For one thing, your text oozes utter contempt from head to toe. Here are some highlights:

  • "if the DR didn't exist, you'll be having all that disease ridden people invading your sacred floridan soil or your islands in the Caribbean" I understand that the man who invented crack wasn't precisely Haitian, and that Balaguer denied extradition no matter how much the DEA asked for it. Talk about disease-ridden invasions on sacred soils.
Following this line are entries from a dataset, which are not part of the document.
-- ==== Sys2Proof/Laws/Memory.lean ====
section
/-! SUPPORT. The laws of the internal memories: a read after a write, and that every operation keeps the canonical
form `Memory.wf`. -/

namespace Sys2Proof.Machine

section
variable {α : Type} [DecidableEq α]

/-- A write is read back at its index and changes no other index. -/
theorem Store.read_write (d : α) (l : List (Nat × α)) (h : Store.wf d l = true) (a : Nat) (v : α) (b : Nat) :
    Store.read d (Store.write d l a v) b = if b = a then v else Store.read d l b := by
  have below : ∀ (r : List (Nat × α)) (a : Nat), (∀ p ∈ r, a < p.1) → Store.read d r a = d := by
    intro r a
    induction r with
    | nil => intro _; rfl
    | cons p r ih =>
      intro h
      have hp := h p (by simp)
      simp only [Store.read, show a ≠ p.1 by omega, if_false]
      exact ih fun q hq => h q (by simp [hq])
  induction l with
  | nil => simp only [Store.write]; split <;> simp_all [Store.read]
  | cons p rest ih =>
    obtain ⟨k, x⟩ := p
    simp only [Store.wf, Bool.and_eq_true, List.all_eq_true, decide_eq_true_eq] at h
    obtain ⟨⟨-, hk⟩, hr⟩ := h
    have ih := ih hr
    simp only [Store.write]
    split
    · have hb : Store.read d ((k, x) :: rest) a = d := by
        apply below
        intro q hq
        simp only [List.mem_cons] at hq
        rcases hq with rfl | hq
        · assumption
        · have := hk q hq; omega
      split
      · by_cases hba : b = a
        · simp_all
        · simp [hba]
      · simp only [Store.read]
    · split
      · subst a
        have hb := below rest k hk
        split
        · by_cases hba : b = k
          · simp_all
          · simp [hba, Store.read]
        · by_cases hba : b = k <;> simp [hba, Store.read]
      · simp only [Store.read, ih]
        by_cases hbk : b = k
        · simp [hbk, show k ≠ a by omega]
        · simp [hbk]

/-- What a write can list: the written pair or a pair listed before. -/
theorem Store.mem_write (d : α) (l : List (Nat × α)) (a : Nat) (v : α) (p : Nat × α)
    (h : p ∈ Store.write d l a v) : p = (a, v) ∨ p ∈ l := by
  induction l with
  | nil => simp only [Store.write] at h; split at h <;> simp_all
  | cons q rest ih =>
    obtain ⟨k, x⟩ := q
    simp only [Store.write] at h
    split at h
    · split at h
      · exact .inr h
      · simpa using h
    · split at h
      · split at h
        · exact .inr (List.mem_cons_of_mem _ h)
        · rcases List.mem_cons.1 h with h | h
          · exact .inl h
          · exact .inr (List.mem_cons_of_mem _ h)
      · rcases List.mem_cons.1 h with h | h
        · exact .inr (by simp [h])
        · rcases ih h with h | h
          · exact .inl h
          · exact .inr (List.mem_cons_of_mem _ h)

/-- A write keeps the canonical form. -/
theorem Store.wf_write (d : α) (l : List (Nat × α)) (h : Store.wf d l = true) (a : Nat) (v : α) :
    Store.wf d (Store.write d l a v) = true := by
  induction l with
  | nil => simp only [Store.write]; split <;> simp_all [Store.wf]
  | cons p rest ih =>
    obtain ⟨k, x⟩ := p
    have h0 := h
    simp only [Store.wf, Bool.and_eq_true, List.all_eq_true, decide_eq_true_eq] at h
    obtain ⟨⟨hx, hk⟩, hr⟩ := h
    simp only [Store.write]
    split
    · split
      · exact h0
      · rename_i hak hv
        simp only [Store.wf, Bool.and_eq_true, List.all_eq_true, decide_eq_true_eq]
        refine ⟨⟨by simpa using hv, ?_⟩, ⟨hx, hk⟩, hr⟩
        intro q hq
        rcases List.mem_cons.1 hq with rfl | hq
        · exact hak
        · have := hk q hq; omega
    · split
      · split
        · exact hr
        · rename_i hv
          simp only [Store.wf, Bool.and_eq_true, List.all_eq_true, decide_eq_true_eq]
          exact ⟨⟨by simpa using hv, by subst a; exact hk⟩, hr⟩
      · simp only [Store.wf, Bool.and_eq_true, List.all_eq_true, decide_eq_true_eq]
        refine ⟨⟨hx, ?_⟩, ih hr⟩
        intro q hq
        rcases Store.mem_write d rest a v q hq with rfl | hq
        · simp only; omega
        · exact hk q hq

end

section
variable (m : Memory)

theorem Memory.wf_iff : m.wf = true ↔
    Store.wf Sample.unwritten m.fb = true ∧ Store.wf false m.hb = true ∧ Store.wf IdEntry.unwritten m.ids = true := by
  simp [Memory.wf, and_assoc]

/-- Every memory operation keeps the canonical form. -/
theorem Memory.wf_writeFb (h : m.wf = true) (k : Nat) (v : Sample) : (m.writeFb k v).wf = true := by
  rw [Memory.wf_iff] at *; exact ⟨Store.wf_write _ _ h.1 k v, h.2⟩

theorem Memory.wf_setHb (h : m.wf = true) (rn : BitVec 16) : (m.setHb rn).wf = true := by
  rw [Memory.wf_iff] at *; exact ⟨h.1, Store.wf_write _ _ h.2.1 _ _, h.2.2⟩

theorem Memory.wf_clearHb (h : m.wf = true) : m.clearHb.wf = true := by
  rw [Memory.wf_iff] at *; exact ⟨h.1, rfl, h.2.2⟩

theorem Memory.wf_writeId (h : m.wf = true) (k : Nat) (e : IdEntry) : (m.writeId k e).wf = true := by
  rw [Memory.wf_iff] at *; exact ⟨h.1, h.2.1, Store.wf_write _ _ h.2.2 _ _⟩

theorem Memory.wf_clearIds (h : m.wf = true) : m.clearIds.wf = true := by
  rw [Memory.wf_iff] at *; exact ⟨h.1, h.2.1, rfl⟩

/-- The memories after reset are in canonical form. -/
theorem Memory.wf_reset : State.reset.mem.wf = true := rfl

/-- A frame-buffer entry after a frame-buffer write. -/
theorem Memory.readFb_writeFb (h : m.wf = true) (k : Nat) (v : Sample) (j : Nat) :
    (m.writeFb k v).readFb j = if j = k then v else m.readFb j :=
  Store.read_write _ _ ((Memory.wf_iff m).1 h).1 k v j

/-- A handle bit after a handle is set. -/
theorem Memory.readHb_setHb (h : m.wf = true) (rn r : BitVec 16) :
    (m.setHb rn).readHb r = if r = rn then true else m.readHb r := by
  rw [Memory.readHb, Memory.setHb, Store.read_write _ _ ((Memory.wf_iff m).1 h).2.1]
  simp only [BitVec.toNat_inj]; rfl

/-- An identifier entry after an identifier is stored. -/
theorem Memory.readId_writeId (h : m.wf = true) (k : Nat) (e : IdEntry) (j : Nat) :
    (m.writeId k e).readId j = if j = k then e else m.readId j :=
  Store.read_write _ _ ((Memory.wf_iff m).1 h).2.2 k e j

@[simp] theorem Memory.setHb_fb (rn : BitVec 16) : (m.setHb rn).fb = m.fb := rfl
@[simp] theorem Memory.setHb_ids (rn : BitVec 16) : (m.setHb rn).ids = m.ids := rfl
@[simp] theorem Memory.clearHb_fb : m.clearHb.fb = m.fb := rfl
@[simp] theorem Memory.clearHb_ids : m.clearHb.ids = m.ids := rfl
@[simp] theorem Memory.writeFb_hb (k : Nat) (v : Sample) : (m.writeFb k v).hb = m.hb := rfl
@[simp] theorem Memory.writeFb_ids (k : Nat) (v : Sample) : (m.writeFb k v).ids = m.ids := rfl
@[simp] theorem Memory.writeId_fb (k : Nat) (e : IdEntry) : (m.writeId k e).fb = m.fb := rfl
@[simp] theorem Memory.writeId_hb (k : Nat) (e : IdEntry) : (m.writeId k e).hb = m.hb := rfl
@[simp] theorem Memory.clearIds_fb : m.clearIds.fb = m.fb := rfl
@[simp] theorem Memory.clearIds_hb : m.clearIds.hb = m.hb := rfl
@[simp] theorem Memory.readHb_clearHb (r : BitVec 16) : m.clearHb.readHb r = false := rfl
@[simp] theorem Memory.readFb_setHb (rn : BitVec 16) (k : Nat) : (m.setHb rn).readFb k = m.readFb k := rfl
@[simp] theorem Memory.readFb_clearHb (k : Nat) : m.clearHb.readFb k = m.readFb k := rfl
@[simp] theorem Memory.readFb_writeId (j k : Nat) (e : IdEntry) : (m.writeId j e).readFb k = m.readFb k := rfl
@[simp] theorem Memory.readFb_clearIds (k : Nat) : m.clearIds.readFb k = m.readFb k := rfl
@[simp] theorem Memory.readHb_writeFb (k : Nat) (v : Sample) (r : BitVec 16) :
    (m.writeFb k v).readHb r = m.readHb r := rfl
@[simp] theorem Memory.readHb_writeId (k : Nat) (e : IdEntry) (r : BitVec 16) :
    (m.writeId k e).readHb r = m.readHb r := rfl
@[simp] theorem Memory.readHb_clearIds (r : BitVec 16) : m.clearIds.readHb r = m.readHb r := rfl
@[simp] theorem Memory.readId_writeFb (j : Nat) (v : Sample) (k : Nat) : (m.writeFb j v).readId k = m.readId k := rfl
@[simp] theorem Memory.readId_setHb (rn : BitVec 16) (k : Nat) : (m.setHb rn).readId k = m.readId k := rfl
@[simp] theorem Memory.readId_clearHb (k : Nat) : m.clearHb.readId k = m.readId k := rfl

end

end Sys2Proof.Machine
end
On the other hand, I'd rather watch it before engaging in intercourse with any locals at your country, considering the amounts of STD's and AIDS brought in by sexual tourism, to say the least.
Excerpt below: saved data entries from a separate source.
-- ==== Sys2Proof/Tests/Slice0.lean ====
section
/-! SUPPORT. Tests: ill-formed terms refused, words written out from the spec's encodings, the spec's own examples, and for
every statement with hypotheses a concrete state and operands that meet them (`witness_…`). Expected values come from the
examples of the rules named beside them. -/

namespace Sys2Proof.Tests

open Sys2Proof.Machine

-- One theorem at a time: the kernel evaluations below would otherwise each hold a thread of their own.
set_option Elab.async false

/-! ### Helpers -/

/-- A running block in the given Reader state, first round, four slots left. -/
def running (r : RState) (busy : Bool) : State :=
  { State.reset with rdr := { State.reset.rdr with rstate := r, txBusy := busy, slotsRem := 4, roundNo := 1 } }

/-- Listening for a slot's reply. -/
def waiting : State := running .awaitSlotReply false

/-- Transmitting a slot's Command. -/
def sending : State := running .awaitSlotReply true

/-- A state with an open frame of one sample. -/
def framed (s : State) (kind : FrameKind) (len below : BitVec 16) : State :=
  { s with gate := { s.gate with gstate := .inFrame, gLen := len, gLastHi := 1, gBelow := below, gKind := kind } }

/-- A listening block of one sample a half-symbol whose open frame holds the whole reply `rn`, one low sample short of its
fall. -/
def heard (rn : BitVec 16) : State :=
  let levels := fm0Halves (bitsOf 16 rn.toNat)
  let s := { waiting with
    cfg := { Cfg.reset with decSph := 1, minLen := 3, hold := 4 }
    mem := { State.reset.mem with fb := levels.zipIdx.map fun (p : Bool × Nat) => (p.2, { i := if p.1 then 100 else 10, q := 0 }) } }
  { s with gate := { s.gate with gstate := .inFrame, gLen := 49, gLastHi := 46, gBelow := 3, gKind := .tagReply } }

/-- The next state of an outcome, or the reset state where there is none. -/
def after (o : Host.Outcome State Fault Refusal) : State :=
  match o with
  | .next s => s
  | .fault _ => State.reset
  | .refused _ => State.reset

/-! ### Well-formedness -/

theorem test_wf_refuses_ctrl_busWrite : (Instr.busWrite 0x008 1).wellFormed = false := by decide
theorem test_wf_refuses_irqPend_busWrite : (Instr.busWrite 0x010 1).wellFormed = false := by decide
theorem test_wf_refuses_irqEn_busWrite : (Instr.busWrite 0x014 1).wellFormed = false := by decide
theorem test_wf_refuses_config_busWrite : (Instr.busWrite 0x020 1).wellFormed = false ∧
    (Instr.busWrite 0x07F 1).wellFormed = false := by decide
theorem test_wf_accepts_plain_busWrite : (Instr.busWrite 0x009 1).wellFormed = true ∧
    (Instr.busWrite 0x01F 1).wellFormed = true ∧ (Instr.busWrite 0x080 1).wellFormed = true := by decide
theorem test_wf_refuses_long_select : (Instr.select 0 0 0 0 33 0 0 0).wellFormed = false := by decide
theorem test_wf_refuses_wide_mask : (Instr.select 0 0 0 0 8 0x100 0 0).wellFormed = false := by decide

/-! ### Decoding: each constructor from a word written out from its encoding -/

/-- Rules R110 to R115: the control vector `{rst, bus_wr, bus_rd, tx_done, s_valid}`. -/
theorem test_decode_events :
    decodeTableWord 8 0b10000 = some .reset ∧ decodeTableWord 8 0b00100 = some (.busRead 0) ∧
    decodeTableWord 8 0b01100 = some (.busWriteRead 0 0) ∧ decodeTableWord 8 0b00010 = some .txDone ∧
    decodeTableWord 8 0b00001 = some (.sample 0 0 0) ∧ decodeTableWord 48 0x000000000001 = some (.busWrite 0 1) := by
  decide +kernel

/-- Rule R113: the operands of a bus access come from the address and data pins. -/
theorem test_decode_operands :
    decodeItem (.cycle { ctl := 0b00100, addr := 0x400, wdata := 7, sIdx := 0, sI := 0, sQ := 0 }) =
      .ok (.busRead 0x400, none) ∧
    decodeItem (.cycle { ctl := 0b00001, addr := 0, wdata := 0, sIdx := 41, sI := 0xFFFF, sQ := 2 }) =
      .ok (.sample 41 0xFFFF 2, none) := ⟨rfl, rfl⟩

/-- Rules R290, R42, R53, R54, R44: `{addr[11:0], data[31:0]}`. -/
theorem test_decode_host_writes :
    decodeTableWord 48 0x00800000001 = some (.ctrlStart 0) ∧ decodeTableWord 48 0x00800000002 = some (.ctrlStop 0) ∧
    decodeTableWord 48 0x00800000007 = some (.ctrlStartStop 1) ∧ decodeTableWord 48 0x00800000004 = some (.ctrlNop 1) ∧
    decodeTableWord 48 0x010000001FF = some (.irqPendW1C 0x1FF) ∧
    decodeTableWord 48 0x01400000003 = some (.irqEnWrite 3) ∧
    decodeTableWord 48 0x03800002000 = some (.configWriteLo 0x18 0x2000) ∧
    decodeTableWord 48 0x07C00000001 = some (.configWriteHi 0x3C 1) := by decide +kernel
  • "We're not to blame for the ineptitude, incompetence and supreme uselessness of the haitian elites, which are the first culprits of the mess in which Haiti finds itself in, why don't you go and express them your sensitivities?" Well then: neither do the countries in North America and Europe, where Dominicans flee by the thousands, have to cope with the rampant academic and job failure of the "visitors", who come from a country arguably in the lowest echelons in health, education and infrastructures at any level in "LA/C", and has a political elite almost as corrupt as that in Colombia, for instance (without any redeeming quality the latter might have, though).
  • "we dominicans don't have the duty or responsibility of dealing with Haiti's problems (that's why they're indepedent in the first place, or is it that they're only independent to steal foreign help (??))" Same thing could be said about your country by any Miami or New York native fed up with ... whatever he or she is fed up with; could be crime, drugs or prostitution, or could be having people around who don't even speak English to begin with. No-one asks them to pronounce "parsley", though, at the US; at least there is a difference in treatment.
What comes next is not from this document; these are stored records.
-- ==== Sys2Proof/Syntax.lean ====
section
/-! DEFINITION. The syntax of the model: the operands of an instruction word (R99 to R103), the data that events
carry, and `Instr`, one constructor per row of the spec's table of operations and events. -/

namespace Sys2Proof

/-- The named special registers 0x40 to 0x50 (R102, R158). -/
inductive SReg where
  | exm | part | prio | gang | seed | nf | fmode | fdepth | spbase | spsize | combid | groupid | core | batch
  | trapvec | fstat | karg
deriving DecidableEq, Repr, Inhabited

/-- A source field: its kind and index (R101 to R103). -/
inductive Src where
  /-- kind 0: vector register vN -/
  | vec (n : BitVec 8)
  /-- kind 1: scalar register sN -/
  | scal (n : BitVec 6)
  /-- kind 2, 0x00 to 0x03: latch bK -/
  | latch (k : BitVec 2)
  /-- kind 2, 0x08 to 0x0F: predicate qN -/
  | pred (n : BitVec 3)
  /-- kind 2, 0x10 to 0x13: index register xK -/
  | idx (k : BitVec 2)
  /-- kind 2, 0x14 to 0x17: the vector register whose number xK holds -/
  | vecAt (k : BitVec 2)
  /-- kind 2, 0x20 to 0x2F: accumulator aN -/
  | acc (n : BitVec 4)
  /-- kind 2, 0x40 to 0x50: a named special register -/
  | spec (r : SReg)
  /-- kind 3, 0x00: IMM sign-extended -/
  | immS
  /-- kind 3, 0x01: IMM zero-extended -/
  | immZ
  /-- kind 3, 0x02: IMM as an f32 -/
  | immF
  /-- kind 3, 0x03: IMM times 2^32 -/
  | immH
deriving DecidableEq, Repr, Inhabited

/-- A destination field (R100, R102). -/
inductive Dst where
  | vec (n : BitVec 8)
  | scal (n : BitVec 6)
  | pred (n : BitVec 3)
  | idx (k : BitVec 2)
  | vecAt (k : BitVec 2)
  | acc (n : BitVec 4)
  | spec (r : SReg)
  /-- DKIND 3; DIDX is the join id of a control transfer (R145) and 0 elsewhere (R105) -/
  | none (j : BitVec 8)
deriving DecidableEq, Repr, Inhabited

/-- The TY names of both tables of R114. -/
inductive Ty where
  | none
  | i8 | i16 | i32 | i64 | n8 | n16 | n32 | n64 | f32 | f16 | bf16
  | b8 | b16 | b32 | b64 | b128 | sc
deriving DecidableEq, Repr, Inhabited

/-- The element types of R48. -/
inductive Fmt where
  | i8 | i16 | i32 | i64 | n8 | n16 | n32 | n64 | f32 | bf16 | f16 | e4m3 | e5m2 | e2m3 | e3m2 | e2m1 | tp8 | tp6 | e8m0
deriving DecidableEq, Repr, Inhabited

/-- The fields of an instruction word but OPC (R99), with operands as their kinds name them. -/
structure Form where
  sub  : BitVec 6 := 0
  ty   : Ty := .none
  /-- [3] negates, [2:0] names q0 to q7; q7 is always true -/
  pred : BitVec 4 := 7
  dst  : Dst := .none 0
  nwb  : Bool := false
  s0   : Src := .vec 0
  s1   : Src := .vec 0
  s2   : Src := .vec 0
  mod  : Bool := false
  imm  : BitVec 32 := 0
deriving DecidableEq, Repr, Inhabited

/-- Names a path: its comb (by serial), its group's GIDX and its path index (R41, R164). -/
structure PathRef where
  comb  : Nat
  group : Nat
  path  : Nat
deriving DecidableEq, Repr, Inhabited

/-- Names a cache of R287: an L1 by its core, an RDC by its hive. -/
inductive CacheId where
  | l1 (core : Nat)
  | rdc (hive : Nat)
deriving DecidableEq, Repr, Inhabited

/-- What became of a packet at the device that acted on it (R340). -/
inductive Verdict where
  | accepted | delivered | late | refused
deriving DecidableEq, Repr, Inhabited

/-- A collective packet: the header of R333 and its payload; `side` holds the sidecars that travel with scaled
lines (R337). -/
structure Packet where
  coded   : Bool := false
  pt      : Bool := false
  nhop    : Nat := 0
  rop     : Nat := 0
  fmt     : Nat := 0
  blk     : Nat := 0
  nanp    : Bool := false
  pers    : Bool := false
  src     : Nat := 0
  cid     : Nat := 0
  chunk   : Nat := 0
  step    : Nat := 0
  contrib : Nat := 0
  ncont   : Nat := 0
  len     : Nat := 0
  /-- HOPOP and DEV of each remaining entry -/
  hops    : List (Nat × Nat) := []
  payload : List Byte := []
  side    : List Byte := []
  /-- the model's own: the local jobs that wait for the packet's verdict, and what a result packet tells the job that
  receives it (R336), for which the header has no field -/
  owners  : List Nat := []
  nskip   : Nat := 0
  flags   : BitVec 7 := 0
deriving DecidableEq, Repr, Inhabited

/-- Kinds of pod messages (R331, R332). -/
inductive PodKind where
  | arrival | init | pending | completion | break_ | notice
  /-- a member waits at the barrier: its home must know it to tell it of a break (R332) -/
  | wait
  /-- the home tells a member that it may use the barrier afresh: a bar.set has cleared a break, or the home's context is
  enabled again (R332) -/
  | reset
  /-- the home tells a member that it holds no such barrier: its context is disabled (R332) -/
  | gone
deriving DecidableEq, Repr, Inhabited

/-- A message about pod barrier `n` of the context whose address-space ID is `asid` (R331, R332). -/
structure PodMsg where
  asid  : Nat
  n     : Nat
  /-- the device that sends it -/
  dev   : Nat
  count : Nat := 0
  /-- bytes added to PENDING (an arrival) or subtracted from it (an engine) -/
  bytes : W64 := 0
  phase : W32 := 0
  kind  : PodKind := .arrival
deriving DecidableEq, Repr, Inhabited

/-- What a remote transaction does (R302, R330). -/
inductive RemoteKind where
  | load
  | store
  | writeBack
  /-- a POD atomic: its SUB of R231, width in bytes and operand; `cas` carries the comparand -/
  | atomic (op : Nat) (a : W64)
  | cas (c n : W64)
deriving DecidableEq, Repr, Inhabited

/-- A UALink transaction that arrives at this device (R330, R344). `cuts` names the snapshots (by CID and cut step)
whose cut point the sender has passed. -/
structure RemoteTx where
  kind  : RemoteKind
  src   : Nat
  asid  : Nat
  va    : Nat
  size  : Nat
  bytes : List Byte := []
  side  : List (Nat × Byte) := []
  cuts  : List (Nat × Nat) := []
  /-- the station that carries it (R330) -/
  station : Nat := 0
  /-- `bytes` is BDZ-coded (R342) -/
  coded   : Bool := false
deriving DecidableEq, Repr, Inhabited

/-- The bytes of BAR0 of function 0 that a host access names (R322). -/
structure RegSpan where
  off  : Nat
  size : Nat
deriving DecidableEq, Repr, Inhabited

/-- A host CXL.mem access to tower memory (R321, R298). -/
structure HostAccess where
  write : Bool
  addr  : Nat
  size  : Nat
  bytes : List Byte := []
deriving DecidableEq, Repr, Inhabited

/-- The rows of the table that are instruction words, by name. -/
inductive Op where
  | nop
  | br
  | brx
  | brxTab
  | call
  | fcall
  | ret
  | retTr
  | trap
  | ipf
  | mfs
  | mts
  | setseed
  | setseedGrp
  | sadd
  | ssub
  | smul
  | smad
  | slog
  | sshf
  | scmp
  | ssel
  | smov
  | sadr
  | sbit
  | smm
  | add
  | sub
  | mul
  | mad
  | log
  | shf
  | cmp
  | sel
  | mov
  | mm
  | bit
  | dot4
  | movxLd
  | movxSt
  | fadd
  | fmul
  | fma
  | fmm
  | fcmp
  | fsf
  | fcls
  | fsgn
  | cvt
  | bmax
  | bscl
  | qnt
  | dqnt
  | rblk
  | pack
  | shfl
  | permLane
  | permByte
  | vote
  | ballot
  | ballotGrp
  | red
  | scan
  | popc
  | ld
  | ldZ
  | st
  | ldsc
  | stsc
  | stmc
  | dpf
  | rcn
  | atom
  | cas
  | ldfeTake
  | ldfePeek
  | stfe
  | stfeForce
  | barMeet
  | barPost
  | barHold
  | barSet
  | bind
  | acq
  | rel
  | fenceAll
  | fenceBank
  | mma
  | mmv
  | accZero
  | accFree
  | accCopy
  | accAdd
  | accRdr
  | accRdc
  | accWrr
  | drain
  | epld
  | bclose
  | bwait
  | launch
deriving DecidableEq, Repr, Inhabited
  • "And lastly, seeing the poor excuse of a country that Haiti is right now is reason enough for us not wanting to have any intercourse whatsoever with that poverty ladden, famine stricken, and disease ridden people, so you'll excuse us if we don't want to have people of haitian descent transform our country into the carbon replica of the poorest nation in the Western Hemisphere, a title which the country of their forefathers is shamefully known for worldwide. Your hipocrisy is rich, seeing as how your country (assuming that you're either from the US or Western Europe), don't want to see itself being politically dominated by the children of inmigrant minorities, so you'll excuse me if I don't share your liberal, lefty-whiner ways. " This, I'm sorry, is the cream of the crop. You want to brush off accusations of racism and the best that you come up with is this paranoid rant? If Haiti is a poor excuse of a country, what is the DR? The Switzerland of the Antilles? Is that how Dominicans are received when they arrive to the coasts of the US half-eaten by the sharks? As the prosperous promise of Latin America? And by the way: my country has just elected a new president: the son of an inmigrant from Kenya and a Kansas native, and I'm proud of it. An inmigrant who was allowed to be something else besides an inmigrant, as opposed to the DR where he or she would have been put to work in the cane fields as soon as he or she crossed the border.
  • The whole paragraph about "they treat them worse in other islands": that's the regular BS of the sorts of "I wronged, but the other ones wronged, too". And as far as I know no other island conducted government-sanctioned mass killings aimed at wiping out an entire set of the population, nor tried to used them as a starting point for an eventual war with Haiti.


Adieu, mon ami the real dwarf. Unfortunately for you, when I travel I use my eyes and I use my head. I say it again: use that rhetoric of yours for the other tourists, the ones who use their eyes and every other organ except for the head.